The key thing to remember here is the access these connectors have to the public. They are the tip of the pyramid and have a podium to the public. When Alan Greenspan encouraged riskier mortgages he was essentially giving the MBS market a blessing that exotic mortgages were okay. Once this message was processed, Fannie Mae and Freddie Mac felt as if they had a government safety net protecting them in case anything would collapse; otherwise known as a lender of last resort label.

The problem with this logic is of course that encouraging unmitigated debt spending would cause inflation and even worse, the bubble we are currently in. Then we have Bush ushering in the patriotic movement that spending was as American as apple pie. What happens to the savings rate?

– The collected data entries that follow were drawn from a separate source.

-- ==== Sys2Proof/Machine/Rv32.lean ====
section
/-!
DEFINITION. Rv32.lean: the instructions of a control core as data: fields and immediates of RV32I words, the expansion of compressed
instructions, the integer, multiply, atomic and floating-point computations, and the PMP (R326). The encodings and results are those of
the RISC-V architecture that the spec names. (PRESUMED, log entry 115.)
-/
namespace Sys2Proof.Machine

/-! ### Fields -/

/-- Bits lo to lo + w − 1 of an instruction. -/
def ib (i lo w : Nat) : Nat := i / 2 ^ lo % 2 ^ w

/-- A `w`-bit field, sign-extended to 32 bits. -/
def sx (w v : Nat) : W32 := BitVec.ofInt 32 (signed w v)

def rdOf (i : Nat) : Nat := ib i 7 5
def rs1Of (i : Nat) : Nat := ib i 15 5
def rs2Of (i : Nat) : Nat := ib i 20 5
def f3Of (i : Nat) : Nat := ib i 12 3
def f7Of (i : Nat) : Nat := ib i 25 7
def immI (i : Nat) : W32 := sx 12 (ib i 20 12)
def immS (i : Nat) : W32 := sx 12 (ib i 25 7 * 32 + ib i 7 5)
def immB (i : Nat) : W32 := sx 13 (ib i 31 1 * 2 ^ 12 + ib i 7 1 * 2 ^ 11 + ib i 25 6 * 2 ^ 5 + ib i 8 4 * 2)
def immU (i : Nat) : W32 := BitVec.ofNat 32 (ib i 12 20 * 2 ^ 12)
def immJ (i : Nat) : W32 := sx 21 (ib i 31 1 * 2 ^ 20 + ib i 12 8 * 2 ^ 12 + ib i 20 1 * 2 ^ 11 + ib i 21 10 * 2)

/-! ### Integer results -/

/-- A truth value in a register. -/
def flag32 (b : Bool) : W32 := BitVec.ofNat 32 b.toNat

/-- OP and OP-IMM by funct3; `alt` is bit 30. -/
def aluOp (f3 : Nat) (alt : Bool) (a b : W32) : W32 :=
  if f3 = 0 then (if alt then a - b else a + b)
  else if f3 = 1 then a <<< (b.toNat % 32)
  else if f3 = 2 then flag32 (BitVec.slt a b)
  else if f3 = 3 then flag32 (BitVec.ult a b)
  else if f3 = 4 then a ^^^ b
  else if f3 = 5 then (if alt then a.sshiftRight (b.toNat % 32) else a >>> (b.toNat % 32))
  else if f3 = 6 then a ||| b
  else a &&& b

/-- The M extension by funct3. -/
def mulDiv (f3 : Nat) (a b : W32) : W32 :=
  if f3 = 0 then a * b
  else if f3 = 1 then BitVec.ofInt 32 (a.toInt * b.toInt / 2 ^ 32)
  else if f3 = 2 then BitVec.ofInt 32 (a.toInt * b.toNat / 2 ^ 32)
  else if f3 = 3 then BitVec.ofNat 32 (a.toNat * b.toNat / 2 ^ 32)
  else if f3 = 4 then (if b = 0 then BitVec.ofInt 32 (-1) else a.sdiv b)
  else if f3 = 5 then (if b = 0 then BitVec.ofInt 32 (-1) else a / b)
  else if f3 = 6 then (if b = 0 then a else a.srem b)
  else (if b = 0 then a else a % b)

/-- Whether a branch is taken, by funct3; `none` is no branch. -/
def branchTaken (f3 : Nat) (a b : W32) : Option Bool :=
  if f3 = 0 then some (a == b)
  else if f3 = 1 then some (a != b)
  else if f3 = 4 then some (BitVec.slt a b)
  else if f3 = 5 then some (!BitVec.slt a b)
  else if f3 = 6 then some (BitVec.ult a b)
  else if f3 = 7 then some (!BitVec.ult a b)
  else none

/-- An AMO by funct5: what memory receives. -/
def amoOp (f5 : Nat) (m b : W32) : Option W32 :=
  if f5 = 0 then some (m + b)
  else if f5 = 1 then some b
  else if f5 = 4 then some (m ^^^ b)
  else if f5 = 8 then some (m ||| b)
  else if f5 = 12 then some (m &&& b)
  else if f5 = 16 then some (if BitVec.slt m b then m else b)
  else if f5 = 20 then some (if BitVec.slt m b then b else m)
  else if f5 = 24 then some (if BitVec.ult m b then m else b)
  else if f5 = 28 then some (if BitVec.ult m b then b else m)
  else none

/-- What a load of `funct3` delivers from the bytes it has read; `none` is no load. -/
def loadValue (f3 v : Nat) : Option W32 :=
  if f3 = 0 then some (sx 8 v)
  else if f3 = 1 then some (sx 16 v)
  else if f3 = 2 then some (BitVec.ofNat 32 v)
  else if f3 = 4 then some (BitVec.ofNat 32 (v % 2 ^ 8))
  else if f3 = 5 then some (BitVec.ofNat 32 (v % 2 ^ 16))
  else none

/-! ### The compressed instructions -/

/-- Words of the base formats. -/
def encI (imm rs1 f3 rd op : Nat) : Nat := imm % 2 ^ 12 * 2 ^ 20 + rs1 * 2 ^ 15 + f3 * 2 ^ 12 + rd * 2 ^ 7 + op
def encR (f7 rs2 rs1 f3 rd op : Nat) : Nat := encI (f7 * 32 + rs2) rs1 f3 rd op
def encS (imm rs2 rs1 f3 op : Nat) : Nat := encI (ib imm 5 7 * 32 + rs2) rs1 f3 (ib imm 0 5) op
def encB (imm rs1 f3 : Nat) : Nat :=
  encI ((ib imm 12 1 * 64 + ib imm 5 6) * 32) rs1 f3 (ib imm 1 4 * 2 + ib imm 11 1) 0x63
def encJ (imm rd : Nat) : Nat :=
  (ib imm 20 1 * 2 ^ 19 + ib imm 1 10 * 2 ^ 9 + ib imm 11 1 * 2 ^ 8 + ib imm 12 8) * 2 ^ 12 + rd * 2 ^ 7 + 0x6F

/-- The 6-bit immediate of quadrants 1 and 2, its sign in bit 5. -/
def cImm6 (h : Nat) : Nat := ib h 12 1 * 32 + ib h 2 5

/-- A `w`-bit two's-complement field as a number modulo 2^32. -/
def ext (w v : Nat) : Nat := (sx w v).toNat

/-- The jump offset of C.J and C.JAL. -/
def cJump (h : Nat) : Nat :=
  ext 12 (ib h 12 1 * 2 ^ 11 + ib h 11 1 * 2 ^ 4 + ib h 9 2 * 2 ^ 8 + ib h 8 1 * 2 ^ 10 + ib h 7 1 * 2 ^ 6 + ib h 6 1 * 2 ^ 7
    + ib h 3 3 * 2 + ib h 2 1 * 2 ^ 5)

/-- The branch offset of C.BEQZ and C.BNEZ. -/
def cBranch (h : Nat) : Nat :=
  ext 9 (ib h 12 1 * 2 ^ 8 + ib h 10 2 * 2 ^ 3 + ib h 5 2 * 2 ^ 6 + ib h 3 2 * 2 + ib h 2 1 * 2 ^ 5)

/-- Quadrant 0. -/
def expandC0 (h : Nat) : Option Nat :=
  let rd := 8 + ib h 2 3
  let rs := 8 + ib h 7 3
  let off := ib h 10 3 * 8 + ib h 6 1 * 4 + ib h 5 1 * 64
  let sp := ib h 11 2 * 16 + ib h 7 4 * 64 + ib h 6 1 * 4 + ib h 5 1 * 8
  match ib h 13 3 with
  | 0 => if sp = 0 then none else some (encI sp 2 0 rd 0x13)
  | 2 => some (encI off rs 2 rd 0x03)
  | 3 => some (encI off rs 2 rd 0x07)
  | 6 => some (encS off rd rs 2 0x23)
  | 7 => some (encS off rd rs 2 0x27)
  | _ => none

/-- C.SRLI, C.SRAI, C.ANDI and the register operations of quadrant 1. -/
def expandArith (h : Nat) : Option Nat :=
  let r := 8 + ib h 7 3
  let r2 := 8 + ib h 2 3
  if ib h 10 2 = 2 then some (encI (ext 6 (cImm6 h)) r 7 r 0x13)
  else if ib h 12 1 = 1 then none
  else
    match ib h 10 2 with
    | 0 => some (encI (ib h 2 5) r 5 r 0x13)
    | 1 => some (encI (0x400 + ib h 2 5) r 5 r 0x13)
    | _ =>
      match ib h 5 2 with
      | 0 => some (encR 0x20 r2 r 0 r 0x33)
      | 1 => some (encR 0 r2 r 4 r 0x33)
      | 2 => some (encR 0 r2 r 6 r 0x33)
      | _ => some (encR 0 r2 r 7 r 0x33)

/-- Quadrant 1. -/
def expandC1 (h : Nat) : Option Nat :=
  let rd := ib h 7 5
  match ib h 13 3 with
  | 0 => some (encI (ext 6 (cImm6 h)) rd 0 rd 0x13)
  | 1 => some (encJ (cJump h) 1)
  | 2 => some (encI (ext 6 (cImm6 h)) 0 0 rd 0x13)
  | 3 =>
    if cImm6 h = 0 then none
    else if rd = 2 then
      some (encI (ext 10 (ib h 12 1 * 2 ^ 9 + ib h 6 1 * 2 ^ 4 + ib h 5 1 * 2 ^ 6 + ib h 3 2 * 2 ^ 7 + ib h 2 1 * 2 ^ 5)) 2 0 2 0x13)
    else some (ib (ext 6 (cImm6 h)) 0 20 * 2 ^ 12 + rd * 2 ^ 7 + 0x37)
  | 4 => expandArith h
  | 5 => some (encJ (cJump h) 0)
  | 6 => some (encB (cBranch h) (8 + ib h 7 3) 0)
  | _ => some (encB (cBranch h) (8 + ib h 7 3) 1)

/-- Quadrant 2. -/
def expandC2 (h : Nat) : Option Nat :=
  let rd := ib h 7 5
  let rs2 := ib h 2 5
  let ld := ib h 12 1 * 32 + ib h 4 3 * 4 + ib h 2 2 * 64
  let st := ib h 9 4 * 4 + ib h 7 2 * 64
  match ib h 13 3 with
  | 0 => if ib h 12 1 = 1 then none else some (encI rs2 rd 1 rd 0x13)
  | 2 => if rd = 0 then none else some (encI ld 2 2 rd 0x03)
  | 3 => some (encI ld 2 2 rd 0x07)
  | 4 =>
    if rs2 = 0 then
      (if rd = 0 then (if ib h 12 1 = 1 then some 0x00100073 else none) else some (encI 0 rd 0 (ib h 12 1) 0x67))
    else if ib h 12 1 = 0 then some (encR 0 rs2 0 0 rd 0x33) else some (encR 0 rs2 rd 0 rd 0x33)
  | 6 => some (encS st rs2 2 2 0x23)
  | 7 => some (encS st rs2 2 2 0x27)
  | _ => none

/-- The 32-bit instruction that a compressed one stands for. -/
def expandC (h : Nat) : Option Nat :=
  match h % 4 with
  | 0 => expandC0 h
  | 1 => expandC1 h
  | _ => expandC2 h

/-! ### The registers of a core -/

/-- An x register; 32 and up are f0 to f31. -/
def CpuX.rx (u : CpuX) (r : Nat) : W32 := if r < 32 then unitAt 0 u.x r else unitAt 0 u.f (r - 32)

/-- mstatus.FS is not Off. -/
def CpuX.fpOn (u : CpuX) : Bool := decide (ib u.mstatus.toNat 13 2 ≠ 0)

/-- Floating-point flags accrue in fcsr. -/
def CpuX.accrue (u : CpuX) (fl : Nat) : CpuX :=
  if fl = 0 then u else { u with fcsr := u.fcsr ||| BitVec.ofNat 32 fl, mstatus := u.mstatus ||| 0x6000 }

/-! ### Floating point -/

/-- The rounding mode of an instruction: its rm field, or frm; `none` is reserved. -/
def CpuX.rounding (u : CpuX) (i : Nat) : Option Nat :=
  let m := if f3Of i = 7 then ib u.fcsr.toNat 5 3 else f3Of i
  if m < 5 then some m else none

/-- FMADD.S, FMSUB.S, FNMSUB.S and FNMADD.S by their opcode. -/
def fusedOp (op rm : Nat) (a b c : Single) : W32 × Nat :=
  if op = 0x43 then fmaF rm a b c
  else if op = 0x47 then fmaF rm a b (c.flip true)
  else if op = 0x4B then fmaF rm (a.flip true) b c
  else fmaF rm (a.flip true) b (c.flip true)

/-- A rounded result of OP-FP into an f register. -/
def fpRounded (f7 rm : Nat) (a b : W32) : Option (W32 × Nat) :=
  if f7 = 0x00 then some (addF rm (unpack a) (unpack b))
  else if f7 = 0x04 then some (addF rm (unpack a) ((unpack b).flip true))
  else if f7 = 0x08 then some (mulF rm (unpack a) (unpack b))
  else if f7 = 0x0C then some (divF rm (unpack a) (unpack b))
  else none

/-- OP-FP: the destination, 32 and up for f registers, the result and its flags; `none` is an illegal instruction. -/
def CpuX.opFp (u : CpuX) (i : Nat) : Option (Nat × W32 × Nat) :=
  let f7 := f7Of i
  let f3 := f3Of i
  let r2 := rs2Of i
  let a := u.rx (32 + rs1Of i)
  let b := u.rx (32 + r2)
  let x := u.rx (rs1Of i)
  let rd := rdOf i
  match f7 with
  | 0x2C => if r2 = 0 then (u.rounding i).map fun rm => let r := sqrtF rm (unpack a); (32 + rd, r.1, r.2) else none
  | 0x10 => if f3 < 3 then some (32 + rd, sgnjF f3 a b, 0) else none
  | 0x14 => if f3 < 2 then (let r := minmaxF (f3 == 1) a b; some (32 + rd, r.1, r.2)) else none
  | 0x50 => if f3 < 3 then (let r := cmpF f3 (unpack a) (unpack b); some (rd, BitVec.ofNat 32 r.1, r.2)) else none
  | 0x60 => if r2 < 2 then (u.rounding i).map fun rm => let r := toIntF rm (r2 == 0) (unpack a); (rd, r.1, r.2) else none
  | 0x68 =>
    if r2 < 2 then (u.rounding i).map fun rm => let r := ofIntF rm (if r2 = 0 then x.toInt else x.toNat); (32 + rd, r.1, r.2)
    else none
  | 0x70 =>
    if r2 = 0 ∧ f3 = 0 then some (rd, a, 0) else if r2 = 0 ∧ f3 = 1 then some (rd, BitVec.ofNat 32 (classF a), 0) else none
  | 0x78 => if r2 = 0 ∧ f3 = 0 then some (32 + rd, x, 0) else none
  | _ => match u.rounding i with
    | some rm => (fpRounded f7 rm a b).map fun r => (32 + rd, r.1, r.2)
    | none => none

/-- A floating-point instruction without memory access. -/
def CpuX.fpResult (u : CpuX) (i : Nat) : Option (Nat × W32 × Nat) :=
  if u.fpOn = false then none
  else if i % 128 = 0x53 then u.opFp i
  else if ib i 25 2 = 0 then
    (u.rounding i).map fun rm =>
      let r := fusedOp (i % 128) rm (unpack (u.rx (32 + rs1Of i))) (unpack (u.rx (32 + rs2Of i))) (unpack (u.rx (32 + ib i 27 5)))
      (32 + rdOf i, r.1, r.2)
  else none

/-! ### Physical memory protection: 16 regions of 32-byte grain -/

/-- What an access does. -/
inductive RvKind
  | fetch
  | load
  | store
  | lr
  | amo
deriving DecidableEq, Repr

/-- The cause of an access fault. -/
def RvKind.fault : RvKind → Nat
  | .fetch => 1
  | .load => 5
  | .lr => 5
  | .store => 7
  | .amo => 7

/-- The permission bits of a PMP configuration that an access needs. -/
def RvKind.allowed (k : RvKind) (cfg : Nat) : Bool :=
  match k with
  | .fetch => testBit cfg 2
  | .load => testBit cfg 0
  | .lr => testBit cfg 0
  | .store => testBit cfg 1
  | .amo => testBit cfg 0 && testBit cfg 1

/-- PMP region `r` holds address `a`: TOR, or NAPOT, the address registers read with a grain of 32 bytes. -/
def CpuX.pmpHit (u : CpuX) (a r : Nat) : Bool :=
  let ad := (unitAt 0 u.pmpaddr r).toNat
  let below := if r = 0 then 0 else (unitAt 0 u.pmpaddr (r - 1)).toNat / 8 * 32
  match ib (unitAt 0 u.pmpcfg r) 3 2 with
  | 1 => decide (below ≤ a) && decide (a < ad / 8 * 32)
  | 3 =>
    let x := Nat.lor ad 3
    let m := Nat.xor x (x + 1)
    decide (Nat.lor (a / 4) m = Nat.lor x m)
  | _ => false

/-- The PMP lets an access of a mode pass: the first region that holds the address decides. -/
def CpuX.pmpOk (u : CpuX) (user : Bool) (k : RvKind) (a : Nat) : Bool :=
  match (List.range 16).find? (u.pmpHit a) with
  | some r => let cfg := unitAt 0 u.pmpcfg r; (!user && !testBit cfg 7) || k.allowed cfg
  | none => !user

/-- The mode in which loads and stores are checked (mstatus.MPRV). -/
def CpuX.dataUser (u : CpuX) : Bool :=
  if !u.user && testBit u.mstatus.toNat 17 then decide (ib u.mstatus.toNat 11 2 = 0) else u.user

/-- Writes a PMP configuration byte: a locked one keeps its value; NA4, which the grain excludes, stores OFF, and W without R stores W = 0. -/
def CpuX.pmpcfgPut (u : CpuX) (r b : Nat) : CpuX :=
  if testBit (unitAt 0 u.pmpcfg r) 7 then u
  else
    let b := b - ib b 5 2 * 32
    let b := if ib b 3 2 = 2 then b - 16 else b
    let b := if b % 4 = 2 then b - 2 else b
    { u with pmpcfg := putUnit 0 u.pmpcfg r b }

/-- Writes a PMP address register, unless its region is locked, or the next one is a locked TOR region. -/
def CpuX.pmpaddrPut (u : CpuX) (r : Nat) (v : W32) : CpuX :=
  let next := unitAt 0 u.pmpcfg (r + 1)
  if testBit (unitAt 0 u.pmpcfg r) 7 || (testBit next 7 && decide (ib next 3 2 = 1)) then u
  else { u with pmpaddr := putUnit 0 u.pmpaddr r v }

/-- What a PMP address register reads as: its low bits follow the grain. -/
def CpuX.pmpaddrGet (u : CpuX) (r : Nat) : W32 :=
  let v := unitAt 0 u.pmpaddr r
  if ib (unitAt 0 u.pmpcfg r) 4 1 = 1 then v ||| 3 else v &&& 0xFFFFFFF8

end Sys2Proof.Machine
end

I like visuals because they colorfully highlight the credit mess we are in and vividly portray the direct correlation between all these actions. Since the economy was supported on credit spending and now that credit is tightening we will see a withdrawal effect and I have discussed this regarding the Duesenberry Effect. It is very hard to give someone massive access to credit and suddenly turn off the spigot; have you ever given a child a lollipop and suddenly taken it away? If you have, that’s pretty messed up but you will get an understanding of what will happen when the credit lollipop is taken away from the public.

Housing Mavens

Those that have access to information and massive amounts of information are known as the housing mavens. They are information brokers. They spread information because they enjoy educating the public; people that fall into this group are housing/economy bloggers, housing bears, housing bulls, and economist. These people have many listeners but do not have the massive network of the connectors. However when Mavens talk, people listen. Initially, there may be some doubt from people catching on to the information but slowly the information traffic picks up. Let us take a look at searches in Google for the past couple of years:

You notice a couple of interesting things from the query. First, housing bubble searches peaked in the summer of 2005, which for the nation is about accurate. Then we see a trailing off effect. Many coastal readers are thinking this bubble is over but keep in mind not everyone lives in California, New York, or Florida (our bubble popping is just beginning). As this point trails off you can see the search for "mortgage fraud" nearly converges with "housing bubble." As a bubble peaks, fraud and shyster enter the game because they go to where the money is at. Interesting to see that mortgage fraud rears its public search head about the same time that the housing bubble trend emerges. Let us take a look at another interesting trend that highlights the maven concept:

From the above, you can see that many folks started searching for housing blogs starting at the peak of the housing bubble. This interesting growth for alternative media is what is driving a quicker and much more pronounced decline in the housing market. Information travels at the speed of light and people are looking for alternative pieces of media. The benefit of this is that people have options of what they hear. Many mainstream media pieces have been driven by bloggers and housing mavens such as Redfin, who was featured on a 60 Minutes piece arguing against the sacred 6% commission.

Housing Salespeople

As you may have noticed not everyone cares about the housing bubble. People care more about Paris Hilton or even American Idol. Take a look below:

It is not fair to assume that everyone is interested in this market even though we have folks earning minimum wage buying $720,000 homes. Given that housing isn’t at the forefront of everyone’s mind, how did the American public become captivated into this frenzy? The final actor in this play are the salespeople. These are the agents, brokers, gurus, and housing pundits that pushed this market beyond any economic fundamentals. I am reminded of a quote from Walter Bagehot:

“The reason why so few good books are written is that so few people who can write know anything.”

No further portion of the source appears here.